Выбрать главу

Этот факт и объяснит нам, почему в современной политике «цивилизованного патриотизма» так пока и не обнаружено. Люди не те. Невозможно представить совместимость белых эмигрантов (см. заявление «Белая эмиграция против национал-большевизма», появившееся в конце 1994 г.)[47] с кем-либо из нынешних наших политиков. А вот совместимость друг с другом последних очень велика. Как это не покажется странным, но практически все они при известных обстоятельствах могут быть совместимы друг с другом, что уже не раз демонстрировали. Если не прямо — так через друг друга (допустим, Б. Федоров не может сотрудничать с Зюгановым, но может с Явлинским, с коим вполне, как не раз заявлялось, может сотрудничать Зюганов; Явлинский — не может с Жириновским, но с последним может Зюганов). Причем коммунисты как наиболее чистое воплощение советчины, выступают закономерно и как общепримиряющий фактор. Между советским демократом и советским коммунистом нет настоящего антагонизма. Это люди одной культуры, хотя и разных ее разновидностей.

Двух поколений, выросших при советской власти, оказалось более чем достаточно, чтобы представление о России было полностью утрачено. На фоне общего недоброжелательства даже те, кто искренне симпатизирует старой России, очень плохо представляет себе ее реалии. В сознании таких людей господствует мифологизированное представление о дореволюционной России, причем когда при более близком знакомстве с предметом обнаруживается явное несовпадение реальности с мифом, то реальность отвергается и мифологический идеал ищется в более ранних эпохах — в средневековье (т. е. периоде, о реалиях которого существуют еще более смутные представления), которые, однако, при еще меньшем объеме информации об этом периоде, позволяют более уютно разместить дорогой сердцу миф.

Подобное умонастроение подогревается мощным потоком коммунистической поддержки. Коммунисты, которым реально-историческая Россия (которую они непосредственно угробили и на противопоставлении которой их режим неизменно существовал), охотно хватаются за мифическую Россию (в качестве таковой выступает допетровская, благо про нее за отдаленностью можно говорить все, что угодно), которая якобы отвечала их идеалам, и выступают как бы продолжателями ее, т. е. настоящими русскими людьми с настоящей русской идеологией.
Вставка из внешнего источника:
-- ==== Sys2Proof/Machine/Realisation.lean ====
section
/-! DEFINITION. The realisations R150 and R191 allow for the divider and the decimal reducer, and R184's description of the
reducer by strings. No meaning uses them: the machine computes the results of R140, R184 and R185 directly
(`counterOf`, `reduce`, `decimalDigit`), and `Obligations.RealisationsAreExact` says that these are the same results. -/

namespace Sys2Proof.Machine

/-- The sequential restoring divider (R150, R191): from the quotient's bit `k - 1` down to bit 0, the divisor at that place
is subtracted where it fits. Quotient and remainder; also R191's repeated subtraction of `10^6·2^k`. -/
def restoringDivide (d : Nat) : Nat → Nat → Nat × Nat
  | 0, r => (0, r)
  | k + 1, r =>
    if d * 2 ^ k ≤ r then (2 ^ k + (restoringDivide d k (r - d * 2 ^ k)).1, (restoringDivide d k (r - d * 2 ^ k)).2)
    else restoringDivide d k r

/-- Division by 30 as a division by 2 and one by 15 (R150). -/
def divideByHalves (sec : Nat) : Nat := sec / 2 / 15

/-- Division by 30 as a multiplication by the rounded reciprocal `ceil(2^68 / 30)` (R150). -/
def divideByReciprocal (sec : Nat) : Nat := sec * 0x8888888888888889 / 2 ^ 68

/-- One shift of the double-dabble digits, the lowest first: a digit of 5 or more is raised by 3, then all shift left, `c`
coming in (R191). -/
def dabble : List Nat → Nat → List Nat
  | [], _ => []
  | x :: xs, c =>
    let t := 2 * (if 5 ≤ x then x + 3 else x) + c
    t % 16 :: dabble xs (t / 16)

/-- The ten decimal digits of a number of `bits` bits, the lowest first, by double-dabble from its top bit down (R191). -/
def doubleDabble (p : Nat) : Nat → List Nat
  | 0 => List.replicate 10 0
  | bits + 1 => dabble (doubleDabble (p / 2) bits) (p % 2)

/-- The digits of the decimal numeral of `n`, the lowest first and no leading zero, of at most `len` digits (R184). -/
def numeralDigits : Nat → Nat → List Nat
  | 0, _ => []
  | len + 1, n => n % 10 :: if n / 10 = 0 then [] else numeralDigits len (n / 10)

/-- R184's string form: the decimal numeral of `p`, padded on the left with zeros to at least six digits. -/
def paddedDigits (p : Nat) : List Nat :=
  let ds := numeralDigits 10 p
  ds ++ List.replicate (6 - ds.length) 0

/-- The last six characters of a numeral whose digits are given lowest first, as ASCII, left to right (R184, R185). -/
def lastSix (ds : List Nat) : List Byte := (ds.take 6).reverse.map fun x => 0x30#8 + BitVec.ofNat 8 x

end Sys2Proof.Machine
end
Их проповедь тем более успешна, что среднему советскому человеку с исковерканным ими же сознанием реальная старая Россия действительно чужда. Причина вполне очевидна: революция, положившая конец российской государственности, отличалась от большинства известных тем, что полностью уничтожила (истребив или изгнав) российскую культурно-государственную элиту — носительницу ее духа и традиций и заменив ее антиэлитой в виде слоя советских образованцев с небольшой примесью в виде отрекшихся от России, приспособившихся и добровольно и полностью осоветившихся представителей старого образованного слоя. Из среды этой уже чисто советской общности и вышли теоретики и «философы истории» нашего времени всех направлений — как конформисты, так и диссиденты, как приверженцы советского строя, так и борцы против него, нынешние коммунисты, демократы и патриоты.

Эмиграция, в среде которой единственно сохранилась подлинная российская традиция, к этому времени перестала представлять сколько-нибудь сплоченную идейно-политическую силу и подверглась столь сильной эрозии (вследствие естественного вымирания, дерусификации последующих поколений и влияния последующих, уже советских волн эмиграции), что носители этой традиции и среди нее оказались в меньшинстве. Нельзя сказать, что в России совершенно нет людей, исповедующих симпатии к подлинной дореволюционной России — такой, какой она на самом деле была, со всеми ее реалиями, но это именно отдельные люди (обычно генетически связанные с носителями прежней традиции) и единичные организации, не представляющие общественно-политического течения. Поэтому при разложении советско-коммунистического режима, когда появилась возможность свободного выражения общественно-политической позиции, мы увидели какие угодно течения, кроме того, которое было характерно для исторической России. Вот почему современный патриотизм — это либо национал-большевизм (ведущий начало от «сталинского ампира»), либо «новый русский национализм».